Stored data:
----------

/-- Target of 0x4000:01 (R132, R152). -/
def targetPoolWrite (s : State) (t v : Nat) : State × Status :=
  let st := tgtState s t
  let ok (a : State) : State × Status := (wr a 0x4000 1 t v, .ok)
  if v = 0 then
    if st = 0 ∨ st = 1 ∨ st = 7 then
      (if st = 7 ∧ 4 ≤ t then ok (wr (leavePool s t) 0x4000 2 t (if tgtLinkUp s t ∧ 0 < (getTgt s t).devCap then 1 else 0)) else ok s)
    else if st = 5 then
      (if t < 4 then ok (wr (leavePool s t) 0x4000 2 t 0)
       else ok (wr (leavePool s t) 0x4000 2 t (if tgtLinkUp s t then 1 else 0)))
    else (s, .busy)
  else if v = 1 then
    if 4 ≤ t ∧ boundToVppb s (t - 16) = true then (s, .busy)
    else if st = 6 then (s, .busy)
    else if st = 2 ∨ st = 3 then ok s
    else if st = 4 then ok (wr s 0x4000 2 t 3)
    else if t < 4 then ok (nearJoins s t)
    else if st = 0 then ok s
    else if tgtLinkUp s t then ok (startJoin (leavePool s t) t) else ok (wr (leavePool s t) 0x4000 2 t 0)
  else if st = 3 ∨ st = 4 then
    let x := ok (wr s 0x4000 2 t 4)
    (drainDone x.1 t, .ok)
  else (s, .busy)

/-! HBM health (R155 to R157). -/

/-- The stripe set of a pseudo-channel. (Log 77: DESIGN CHOICE.) -/
def stripeSet (pc : Nat) : Nat := pc / 16

/-- Failed pseudo-channels of a stack in a set. (Log 77: DESIGN CHOICE; log 81: DEDUCED.) -/
def failedIn (s : State) (t set : Nat) : Nat := ((List.range 32).filter fun pc => bit (rd s 0x4001 1 t) pc && pc / 16 == set).length

/-- A location of an HBM stack lies in a stripe set that two failures have lost (R156). -/
def setLost (s : State) (loc : Nat) : Bool :=
  decide (dpaTarget loc < 4) && decide (2 ≤ failedIn s (dpaTarget loc) (Config.stripeSetOf (loc / 512) % 2))

/-- A location of an HBM stack lies in a stripe set with one failed pseudo-channel: its bytes are decoded as erasures (R156). -/
def setDegraded (s : State) (loc : Nat) : Bool :=
  decide (dpaTarget loc < 4) && decide (failedIn s (dpaTarget loc) (Config.stripeSetOf (loc / 512) % 2) = 1)

/-- A pseudo-channel fails (R156): the first of its set at Fault, a second at Critical. -/
def failChannel (s : State) (t pc : Nat) : State :=
  if bit (rd s 0x4001 1 t) pc then s
  else
    let s1 := wr s 0x4001 1 t (setBit (rd s 0x4001 1 t) pc true)
    if 2 ≤ failedIn s1 t (stripeSet pc) then raise (raise s1 (0x4100 + t) 3 .fault [pc]) (0x4100 + t) 2 .critical []
    else raise s1 (0x4100 + t) 3 .fault []

/-- A line of memory reads as poison. -/
def poisoned (s : State) (loc : Nat) : Bool := has s.pool.poison (loc / 64) || setLost s loc

/-- Diagnostic and home-bank reads of a line of memory. -/
def readLine (s : State) (loc : Nat) : List Byte := memReads s.mem (loc / 64 * 64) 64

/-- A line of memory is written whole: its poison goes. -/
def writeLine (s : State) (loc : Nat) (d : List Byte) (bad : Bool) : State :=
  { s with mem := memWrites s.mem (loc / 64 * 64) d
           pool := { s.pool with poison := if bad then put s.pool.poison (loc / 64) true else del s.pool.poison (loc / 64) } }

end Sys2Proof.Machine
end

----------

**GOAL OF THE EXERCISE:** Retype the entries word for word.

**FINISHED EXERCISE:**
/-- Target of 0x4000:01 (R132, R152). -/
def targetPoolWrite (s : State) (t v : Nat) : State × Status :=
  let st := tgtState s t
  let ok (a : State) : State × Status := (wr a 0x4000 1 t v, .ok)
  if v = 0 then
    if st = 0 ∨ st = 1 ∨ st = 7 then
      (if st = 7 ∧ 4 ≤ t then ok (wr (leavePool s t) 0x4000 2 t (if tgtLinkUp s t ∧ 0 < (getTgt s t).devCap then 1 else 0)) else ok s)
    else if st = 5 then
      (if t < 4 then ok (wr (leavePool s t) 0x4000 2 t 0)
       else ok (wr (leavePool s t) 0x4000 2 t (if tgtLinkUp s t then 1 else 0)))
    else (s, .busy)
  else if v = 1 then
    if 4 ≤ t ∧ boundToVppb s (t - 16) = true then (s, .busy)
    else if st = 6 then (s, .busy)
    else if st = 2 ∨ st = 3 then ok s
    else if st = 4 then ok (wr s 0x4000 2 t 3)
    else if t < 4 then ok (nearJoins s t)
    else if st = 0 then ok s
    else if tgtLinkUp s t then ok (startJoin (leavePool s t) t) else ok (wr (leavePool s t) 0x4000 2 t 0)
  else if st = 3 ∨ st = 4 then
    let x := ok (wr s 0x4000 2 t 4)
    (drainDone x.1 t, .ok)
  else (s, .busy)

/-! HBM health (R155 to R157). -/

/-- The stripe set of a pseudo-channel. (Log 77: DESIGN CHOICE.) -/
def stripeSet (pc : Nat) : Nat := pc / 16

/-- Failed pseudo-channels of a stack in a set. (Log 77: DESIGN CHOICE; log 81: DEDUCED.) -/
def failedIn (s : State) (t set : Nat) : Nat := ((List.range 32).filter fun pc => bit (rd s 0x4001 1 t) pc && pc / 16 == set).length

/-- A location of an HBM stack lies in a stripe set that two failures have lost (R156). -/
def setLost (s : State) (loc : Nat) : Bool :=
  decide (dpaTarget loc < 4) && decide (2 ≤ failedIn s (dpaTarget loc) (Config.stripeSetOf (loc / 512) % 2))

/-- A location of an HBM stack lies in a stripe set with one failed pseudo-channel: its bytes are decoded as erasures (R156). -/
def setDegraded (s : State) (loc : Nat) : Bool :=
  decide (dpaTarget loc < 4) && decide (failedIn s (dpaTarget loc) (Config.stripeSetOf (loc / 512) % 2) = 1)

/-- A pseudo-channel fails (R156): the first of its set at Fault, a second at Critical. -/
def failChannel (s : State) (t pc : Nat) : State :=
  if bit (rd s 0x4001 1 t) pc then s
  else
    let s1 := wr s 0x4001 1 t (setBit (rd s 0x4001 1 t) pc true)
    if 2 ≤ failedIn s1 t (stripeSet pc) then raise (raise s1 (0x4100 + t) 3 .fault [pc]) (0x4100 + t) 2 .critical []
    else raise s1 (0x4100 + t) 3 .fault []

/-- A line of memory reads as poison. -/
def poisoned (s : State) (loc : Nat) : Bool := has s.pool.poison (loc / 64) || setLost s loc

/-- Diagnostic and home-bank reads of a line of memory. -/
def readLine (s : State) (loc : Nat) : List Byte := memReads s.mem (loc / 64 * 64) 64

/-- A line of memory is written whole: its poison goes. -/
def writeLine (s : State) (loc : Nat) (d : List Byte) (bad : Bool) : State :=
  { s with mem := memWrites s.mem (loc / 64 * 64) d
           pool := { s.pool with poison := if bad then put s.pool.poison (loc / 64) true else del s.pool.poison (loc / 64) } }

end Sys2Proof.Machine
end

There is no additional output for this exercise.